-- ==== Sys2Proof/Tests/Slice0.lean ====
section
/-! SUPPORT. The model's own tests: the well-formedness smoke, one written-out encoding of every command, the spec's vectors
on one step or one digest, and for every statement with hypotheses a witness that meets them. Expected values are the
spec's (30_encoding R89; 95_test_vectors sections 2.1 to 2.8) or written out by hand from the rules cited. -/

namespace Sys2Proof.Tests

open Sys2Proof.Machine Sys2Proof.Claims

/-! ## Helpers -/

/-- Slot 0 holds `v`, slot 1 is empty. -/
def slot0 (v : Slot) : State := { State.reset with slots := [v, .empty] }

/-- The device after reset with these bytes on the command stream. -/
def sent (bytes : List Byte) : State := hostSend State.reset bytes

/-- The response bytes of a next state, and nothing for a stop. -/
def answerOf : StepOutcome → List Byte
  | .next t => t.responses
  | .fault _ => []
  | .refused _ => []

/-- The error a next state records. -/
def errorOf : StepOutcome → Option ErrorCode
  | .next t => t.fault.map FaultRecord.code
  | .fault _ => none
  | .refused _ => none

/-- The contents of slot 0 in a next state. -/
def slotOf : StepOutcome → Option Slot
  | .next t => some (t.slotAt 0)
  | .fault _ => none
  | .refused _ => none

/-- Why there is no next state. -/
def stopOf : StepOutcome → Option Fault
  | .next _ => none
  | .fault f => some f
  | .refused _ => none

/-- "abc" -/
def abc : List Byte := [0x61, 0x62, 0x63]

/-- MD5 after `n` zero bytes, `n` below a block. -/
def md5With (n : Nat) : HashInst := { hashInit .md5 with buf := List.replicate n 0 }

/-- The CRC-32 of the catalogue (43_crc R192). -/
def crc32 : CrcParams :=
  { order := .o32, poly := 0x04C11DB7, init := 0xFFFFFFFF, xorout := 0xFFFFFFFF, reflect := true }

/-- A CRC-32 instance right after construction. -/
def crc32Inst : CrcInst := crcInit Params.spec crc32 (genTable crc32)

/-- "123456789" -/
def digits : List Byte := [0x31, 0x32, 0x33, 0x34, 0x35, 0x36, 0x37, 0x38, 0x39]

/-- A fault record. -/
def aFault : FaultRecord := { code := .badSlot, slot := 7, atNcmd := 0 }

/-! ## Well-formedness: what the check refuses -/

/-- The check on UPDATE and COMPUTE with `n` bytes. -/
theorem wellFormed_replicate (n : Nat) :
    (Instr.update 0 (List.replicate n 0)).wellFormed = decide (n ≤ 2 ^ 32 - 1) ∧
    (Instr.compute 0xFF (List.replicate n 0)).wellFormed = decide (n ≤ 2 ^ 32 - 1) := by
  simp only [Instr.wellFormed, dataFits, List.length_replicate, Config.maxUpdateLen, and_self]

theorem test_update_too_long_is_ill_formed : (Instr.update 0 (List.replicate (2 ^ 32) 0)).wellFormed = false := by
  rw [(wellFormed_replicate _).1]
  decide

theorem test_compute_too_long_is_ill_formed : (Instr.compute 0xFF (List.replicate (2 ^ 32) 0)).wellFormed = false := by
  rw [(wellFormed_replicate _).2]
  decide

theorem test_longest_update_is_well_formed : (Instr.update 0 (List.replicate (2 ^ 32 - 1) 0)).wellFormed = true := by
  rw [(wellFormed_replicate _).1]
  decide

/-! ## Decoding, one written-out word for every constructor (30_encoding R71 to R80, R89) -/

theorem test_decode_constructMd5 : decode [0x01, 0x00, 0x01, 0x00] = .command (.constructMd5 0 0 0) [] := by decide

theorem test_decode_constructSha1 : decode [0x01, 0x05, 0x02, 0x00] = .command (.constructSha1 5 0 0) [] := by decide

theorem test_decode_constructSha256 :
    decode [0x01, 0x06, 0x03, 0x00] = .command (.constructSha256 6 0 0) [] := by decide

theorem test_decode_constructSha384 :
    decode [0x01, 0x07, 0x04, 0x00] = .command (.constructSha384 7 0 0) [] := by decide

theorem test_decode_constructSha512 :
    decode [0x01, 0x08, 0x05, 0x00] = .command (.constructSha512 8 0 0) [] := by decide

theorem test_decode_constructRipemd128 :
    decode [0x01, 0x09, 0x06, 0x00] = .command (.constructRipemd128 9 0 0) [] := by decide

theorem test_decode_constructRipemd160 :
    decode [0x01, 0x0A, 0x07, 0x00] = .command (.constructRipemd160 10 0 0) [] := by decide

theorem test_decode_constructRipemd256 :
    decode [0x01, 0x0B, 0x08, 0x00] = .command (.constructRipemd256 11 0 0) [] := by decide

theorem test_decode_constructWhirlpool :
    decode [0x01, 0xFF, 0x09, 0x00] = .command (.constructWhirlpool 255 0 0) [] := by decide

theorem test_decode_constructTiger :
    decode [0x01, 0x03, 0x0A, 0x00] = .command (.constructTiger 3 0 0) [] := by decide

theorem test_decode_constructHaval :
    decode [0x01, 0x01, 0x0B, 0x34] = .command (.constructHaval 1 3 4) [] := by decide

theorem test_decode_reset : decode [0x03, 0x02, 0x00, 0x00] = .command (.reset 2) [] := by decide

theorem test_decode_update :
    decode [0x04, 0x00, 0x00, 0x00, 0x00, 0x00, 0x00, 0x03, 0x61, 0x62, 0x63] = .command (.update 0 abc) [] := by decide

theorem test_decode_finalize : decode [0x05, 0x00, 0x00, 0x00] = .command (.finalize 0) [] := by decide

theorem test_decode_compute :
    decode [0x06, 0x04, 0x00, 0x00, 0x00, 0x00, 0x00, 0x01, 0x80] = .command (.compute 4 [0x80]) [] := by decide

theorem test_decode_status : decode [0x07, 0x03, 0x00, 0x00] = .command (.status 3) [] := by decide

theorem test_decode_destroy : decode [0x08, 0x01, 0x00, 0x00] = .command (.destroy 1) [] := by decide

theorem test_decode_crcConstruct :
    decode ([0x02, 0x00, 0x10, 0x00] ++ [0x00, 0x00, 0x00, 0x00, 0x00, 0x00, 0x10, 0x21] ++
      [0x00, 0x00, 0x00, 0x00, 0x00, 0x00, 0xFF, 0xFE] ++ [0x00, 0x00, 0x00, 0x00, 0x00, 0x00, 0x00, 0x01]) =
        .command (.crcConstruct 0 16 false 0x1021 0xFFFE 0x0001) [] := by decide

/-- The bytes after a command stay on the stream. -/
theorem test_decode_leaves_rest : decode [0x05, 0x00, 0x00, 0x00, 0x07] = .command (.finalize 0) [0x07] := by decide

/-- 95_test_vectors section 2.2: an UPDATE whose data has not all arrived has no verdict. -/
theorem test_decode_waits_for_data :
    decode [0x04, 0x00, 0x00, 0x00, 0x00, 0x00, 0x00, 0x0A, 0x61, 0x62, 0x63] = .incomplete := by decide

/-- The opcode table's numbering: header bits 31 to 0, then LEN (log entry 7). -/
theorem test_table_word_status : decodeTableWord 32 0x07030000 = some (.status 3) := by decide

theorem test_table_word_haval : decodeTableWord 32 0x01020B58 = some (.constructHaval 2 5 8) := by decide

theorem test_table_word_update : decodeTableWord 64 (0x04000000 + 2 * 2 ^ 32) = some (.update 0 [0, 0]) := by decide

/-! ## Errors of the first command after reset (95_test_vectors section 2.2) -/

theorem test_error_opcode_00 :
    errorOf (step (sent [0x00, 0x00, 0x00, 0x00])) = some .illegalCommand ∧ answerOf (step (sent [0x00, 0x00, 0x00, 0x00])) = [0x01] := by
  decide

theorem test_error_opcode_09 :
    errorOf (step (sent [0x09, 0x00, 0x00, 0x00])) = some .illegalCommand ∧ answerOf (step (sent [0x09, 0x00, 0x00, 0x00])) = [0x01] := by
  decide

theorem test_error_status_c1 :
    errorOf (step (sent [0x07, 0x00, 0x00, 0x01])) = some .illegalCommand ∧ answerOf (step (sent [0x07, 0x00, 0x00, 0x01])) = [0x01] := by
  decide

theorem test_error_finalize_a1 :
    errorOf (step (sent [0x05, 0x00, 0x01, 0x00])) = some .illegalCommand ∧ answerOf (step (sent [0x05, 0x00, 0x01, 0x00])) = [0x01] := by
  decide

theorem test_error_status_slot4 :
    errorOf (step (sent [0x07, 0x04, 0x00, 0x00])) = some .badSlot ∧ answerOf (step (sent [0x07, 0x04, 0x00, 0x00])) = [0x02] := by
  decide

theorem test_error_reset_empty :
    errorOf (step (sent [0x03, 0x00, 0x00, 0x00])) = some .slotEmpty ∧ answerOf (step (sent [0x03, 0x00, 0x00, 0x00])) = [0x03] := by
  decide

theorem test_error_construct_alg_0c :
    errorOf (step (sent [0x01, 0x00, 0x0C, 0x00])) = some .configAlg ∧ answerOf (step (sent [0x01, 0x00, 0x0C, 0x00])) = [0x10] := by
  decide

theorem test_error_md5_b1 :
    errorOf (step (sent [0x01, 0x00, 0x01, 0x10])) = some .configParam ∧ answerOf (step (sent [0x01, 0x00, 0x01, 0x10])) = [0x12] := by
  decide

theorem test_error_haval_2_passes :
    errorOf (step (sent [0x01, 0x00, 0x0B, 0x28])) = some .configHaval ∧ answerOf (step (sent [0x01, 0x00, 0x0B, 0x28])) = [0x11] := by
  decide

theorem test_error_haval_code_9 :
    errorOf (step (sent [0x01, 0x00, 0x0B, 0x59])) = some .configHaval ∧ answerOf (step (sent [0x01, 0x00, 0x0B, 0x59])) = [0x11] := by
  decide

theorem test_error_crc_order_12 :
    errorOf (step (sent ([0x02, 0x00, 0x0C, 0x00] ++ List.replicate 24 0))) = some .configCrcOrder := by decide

What needs to be done
In the entries above, find each line with the string "configHaval" and copy it.

Result for this exercise
    errorOf (step (sent [0x01, 0x00, 0x0B, 0x28])) = some .configHaval ∧ answerOf (step (sent [0x01, 0x00, 0x0B, 0x28])) = [0x11] := by
    errorOf (step (sent [0x01, 0x00, 0x0B, 0x59])) = some .configHaval ∧ answerOf (step (sent [0x01, 0x00, 0x0B, 0x59])) = [0x11] := by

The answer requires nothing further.